Stored data entries:
□ □ □ □

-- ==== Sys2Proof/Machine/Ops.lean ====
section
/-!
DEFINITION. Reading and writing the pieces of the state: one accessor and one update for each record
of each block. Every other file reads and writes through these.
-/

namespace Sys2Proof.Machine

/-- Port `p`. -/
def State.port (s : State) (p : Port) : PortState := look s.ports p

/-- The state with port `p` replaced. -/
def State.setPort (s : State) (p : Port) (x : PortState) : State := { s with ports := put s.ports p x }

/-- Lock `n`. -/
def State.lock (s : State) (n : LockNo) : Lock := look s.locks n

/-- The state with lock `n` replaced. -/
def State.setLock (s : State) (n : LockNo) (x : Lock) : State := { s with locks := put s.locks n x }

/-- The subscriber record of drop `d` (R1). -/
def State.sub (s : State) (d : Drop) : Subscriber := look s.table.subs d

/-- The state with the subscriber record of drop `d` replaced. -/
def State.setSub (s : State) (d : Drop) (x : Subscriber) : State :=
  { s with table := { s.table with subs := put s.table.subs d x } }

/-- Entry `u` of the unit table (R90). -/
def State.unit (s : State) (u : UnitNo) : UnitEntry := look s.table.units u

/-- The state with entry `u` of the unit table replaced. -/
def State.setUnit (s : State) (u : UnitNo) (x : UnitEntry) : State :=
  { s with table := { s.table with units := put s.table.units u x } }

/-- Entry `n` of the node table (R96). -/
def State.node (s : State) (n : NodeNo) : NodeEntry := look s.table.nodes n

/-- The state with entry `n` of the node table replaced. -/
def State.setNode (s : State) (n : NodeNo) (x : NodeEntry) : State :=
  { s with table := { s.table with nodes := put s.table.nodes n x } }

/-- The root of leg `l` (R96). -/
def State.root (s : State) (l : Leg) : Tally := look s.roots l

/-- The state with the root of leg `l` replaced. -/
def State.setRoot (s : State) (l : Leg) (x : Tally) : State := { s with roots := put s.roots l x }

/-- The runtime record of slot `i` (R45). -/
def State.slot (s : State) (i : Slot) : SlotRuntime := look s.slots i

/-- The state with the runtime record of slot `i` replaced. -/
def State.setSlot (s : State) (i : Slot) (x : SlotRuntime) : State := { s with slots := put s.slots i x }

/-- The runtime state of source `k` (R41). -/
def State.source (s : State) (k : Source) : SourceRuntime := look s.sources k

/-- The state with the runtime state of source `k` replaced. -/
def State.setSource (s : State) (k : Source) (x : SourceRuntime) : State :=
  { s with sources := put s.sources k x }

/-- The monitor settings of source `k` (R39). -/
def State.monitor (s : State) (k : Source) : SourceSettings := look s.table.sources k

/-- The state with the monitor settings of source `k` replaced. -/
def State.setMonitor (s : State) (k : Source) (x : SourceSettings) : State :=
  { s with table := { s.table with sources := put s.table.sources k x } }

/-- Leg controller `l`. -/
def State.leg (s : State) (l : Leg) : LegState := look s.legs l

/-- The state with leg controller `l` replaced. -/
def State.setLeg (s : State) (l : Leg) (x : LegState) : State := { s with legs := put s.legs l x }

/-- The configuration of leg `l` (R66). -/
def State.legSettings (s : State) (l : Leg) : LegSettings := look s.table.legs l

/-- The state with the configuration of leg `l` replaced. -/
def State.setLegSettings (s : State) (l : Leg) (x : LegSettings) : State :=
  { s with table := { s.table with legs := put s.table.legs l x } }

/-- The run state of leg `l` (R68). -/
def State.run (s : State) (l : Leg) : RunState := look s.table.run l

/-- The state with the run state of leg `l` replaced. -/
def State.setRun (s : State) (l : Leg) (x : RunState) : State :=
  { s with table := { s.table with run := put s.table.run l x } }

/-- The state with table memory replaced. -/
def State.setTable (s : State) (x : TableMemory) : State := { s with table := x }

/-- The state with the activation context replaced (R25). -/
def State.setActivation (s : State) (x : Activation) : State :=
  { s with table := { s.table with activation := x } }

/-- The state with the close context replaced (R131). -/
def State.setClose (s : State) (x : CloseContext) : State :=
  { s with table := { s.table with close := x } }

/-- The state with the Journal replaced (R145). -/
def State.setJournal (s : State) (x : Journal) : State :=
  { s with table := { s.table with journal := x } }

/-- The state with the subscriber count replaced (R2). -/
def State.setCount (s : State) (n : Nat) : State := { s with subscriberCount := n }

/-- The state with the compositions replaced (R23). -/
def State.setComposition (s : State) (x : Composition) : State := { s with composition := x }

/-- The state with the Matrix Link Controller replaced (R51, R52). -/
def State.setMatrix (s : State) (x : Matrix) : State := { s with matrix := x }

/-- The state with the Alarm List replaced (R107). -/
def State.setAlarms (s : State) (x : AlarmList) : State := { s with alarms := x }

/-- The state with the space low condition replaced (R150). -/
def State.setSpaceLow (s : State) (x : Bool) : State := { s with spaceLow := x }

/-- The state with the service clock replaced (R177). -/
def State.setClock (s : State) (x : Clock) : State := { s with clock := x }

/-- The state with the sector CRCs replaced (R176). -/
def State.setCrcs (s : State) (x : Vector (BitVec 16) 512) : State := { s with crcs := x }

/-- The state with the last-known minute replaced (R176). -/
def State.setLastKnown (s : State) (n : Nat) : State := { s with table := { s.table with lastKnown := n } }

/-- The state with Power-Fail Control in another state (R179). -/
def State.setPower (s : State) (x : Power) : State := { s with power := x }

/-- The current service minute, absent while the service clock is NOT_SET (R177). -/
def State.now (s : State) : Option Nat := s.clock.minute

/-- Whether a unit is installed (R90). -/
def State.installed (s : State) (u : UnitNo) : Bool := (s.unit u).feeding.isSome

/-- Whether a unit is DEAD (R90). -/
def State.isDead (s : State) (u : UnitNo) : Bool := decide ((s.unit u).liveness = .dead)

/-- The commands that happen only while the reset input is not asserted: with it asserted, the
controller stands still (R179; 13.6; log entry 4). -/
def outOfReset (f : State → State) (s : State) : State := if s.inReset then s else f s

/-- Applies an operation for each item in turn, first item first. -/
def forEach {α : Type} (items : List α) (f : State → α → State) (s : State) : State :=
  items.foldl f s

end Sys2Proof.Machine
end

□ □ □ □

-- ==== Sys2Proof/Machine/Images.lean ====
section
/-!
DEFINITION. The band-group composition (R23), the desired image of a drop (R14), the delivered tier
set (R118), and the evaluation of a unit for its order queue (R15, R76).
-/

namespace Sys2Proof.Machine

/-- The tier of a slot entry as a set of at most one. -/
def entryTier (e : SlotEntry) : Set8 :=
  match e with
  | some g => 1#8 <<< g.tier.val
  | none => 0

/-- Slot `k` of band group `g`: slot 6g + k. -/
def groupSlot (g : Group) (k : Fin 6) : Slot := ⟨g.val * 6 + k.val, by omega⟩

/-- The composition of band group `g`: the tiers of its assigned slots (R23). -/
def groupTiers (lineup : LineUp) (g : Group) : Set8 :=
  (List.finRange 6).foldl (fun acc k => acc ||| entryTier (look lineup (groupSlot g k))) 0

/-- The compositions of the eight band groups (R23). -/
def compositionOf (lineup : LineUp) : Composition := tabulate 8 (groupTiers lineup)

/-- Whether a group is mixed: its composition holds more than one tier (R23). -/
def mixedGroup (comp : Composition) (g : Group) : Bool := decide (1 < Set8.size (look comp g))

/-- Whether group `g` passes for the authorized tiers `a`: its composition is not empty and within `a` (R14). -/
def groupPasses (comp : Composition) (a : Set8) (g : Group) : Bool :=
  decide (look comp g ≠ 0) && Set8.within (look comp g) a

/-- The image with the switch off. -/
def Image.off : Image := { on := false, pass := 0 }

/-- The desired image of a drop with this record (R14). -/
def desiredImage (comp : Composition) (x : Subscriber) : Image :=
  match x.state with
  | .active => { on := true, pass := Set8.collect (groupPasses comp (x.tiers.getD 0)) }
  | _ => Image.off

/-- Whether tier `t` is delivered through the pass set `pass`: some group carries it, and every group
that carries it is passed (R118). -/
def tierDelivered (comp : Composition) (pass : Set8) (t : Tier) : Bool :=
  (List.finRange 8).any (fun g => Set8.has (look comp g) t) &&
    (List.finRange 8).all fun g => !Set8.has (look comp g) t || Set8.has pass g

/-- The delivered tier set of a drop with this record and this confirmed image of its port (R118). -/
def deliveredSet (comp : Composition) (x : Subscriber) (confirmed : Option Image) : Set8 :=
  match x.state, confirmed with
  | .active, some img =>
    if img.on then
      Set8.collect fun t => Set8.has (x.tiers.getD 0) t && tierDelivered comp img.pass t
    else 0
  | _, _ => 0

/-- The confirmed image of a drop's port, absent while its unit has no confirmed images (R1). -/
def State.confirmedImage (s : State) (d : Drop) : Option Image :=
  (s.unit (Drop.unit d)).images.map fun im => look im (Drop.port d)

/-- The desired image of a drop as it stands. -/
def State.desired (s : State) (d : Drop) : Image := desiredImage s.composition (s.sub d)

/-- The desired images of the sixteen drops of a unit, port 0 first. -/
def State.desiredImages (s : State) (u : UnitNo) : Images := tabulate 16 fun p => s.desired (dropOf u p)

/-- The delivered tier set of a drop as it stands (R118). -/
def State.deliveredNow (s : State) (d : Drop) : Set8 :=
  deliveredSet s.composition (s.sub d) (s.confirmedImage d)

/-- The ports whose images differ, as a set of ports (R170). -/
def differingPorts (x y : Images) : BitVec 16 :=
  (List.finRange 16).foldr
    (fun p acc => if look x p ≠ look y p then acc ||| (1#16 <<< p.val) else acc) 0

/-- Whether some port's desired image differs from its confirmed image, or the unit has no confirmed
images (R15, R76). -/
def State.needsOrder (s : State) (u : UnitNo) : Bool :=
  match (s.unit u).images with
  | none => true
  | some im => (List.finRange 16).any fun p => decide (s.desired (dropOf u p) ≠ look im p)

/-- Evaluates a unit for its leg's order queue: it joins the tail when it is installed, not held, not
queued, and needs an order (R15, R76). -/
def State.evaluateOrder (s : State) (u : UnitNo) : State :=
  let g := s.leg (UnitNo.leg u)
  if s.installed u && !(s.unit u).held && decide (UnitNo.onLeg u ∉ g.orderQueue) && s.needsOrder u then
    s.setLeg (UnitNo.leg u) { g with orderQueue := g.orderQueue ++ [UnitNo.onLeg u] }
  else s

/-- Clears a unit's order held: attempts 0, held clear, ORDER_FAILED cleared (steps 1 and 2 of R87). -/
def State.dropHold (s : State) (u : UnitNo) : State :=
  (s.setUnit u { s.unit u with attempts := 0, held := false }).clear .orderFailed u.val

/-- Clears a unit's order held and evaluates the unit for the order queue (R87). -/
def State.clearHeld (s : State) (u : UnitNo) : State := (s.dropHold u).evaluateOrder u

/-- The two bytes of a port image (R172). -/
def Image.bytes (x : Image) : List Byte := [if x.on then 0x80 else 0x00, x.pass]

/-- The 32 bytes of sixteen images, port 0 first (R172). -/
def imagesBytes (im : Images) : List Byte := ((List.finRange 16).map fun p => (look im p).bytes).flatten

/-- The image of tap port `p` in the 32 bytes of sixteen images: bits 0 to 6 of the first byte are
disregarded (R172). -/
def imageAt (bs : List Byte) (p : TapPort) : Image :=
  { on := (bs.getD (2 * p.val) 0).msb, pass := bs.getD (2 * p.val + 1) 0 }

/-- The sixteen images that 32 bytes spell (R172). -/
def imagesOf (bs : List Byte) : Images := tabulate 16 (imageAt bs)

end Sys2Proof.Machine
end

□ □ □ □

**INSTRUCTIONS TO FOLLOW**
Wherever a line above contains "SourceRuntime", copy that line.

**RESPONSE**
def State.source (s : State) (k : Source) : SourceRuntime := look s.sources k
def State.setSource (s : State) (k : Source) (x : SourceRuntime) : State :=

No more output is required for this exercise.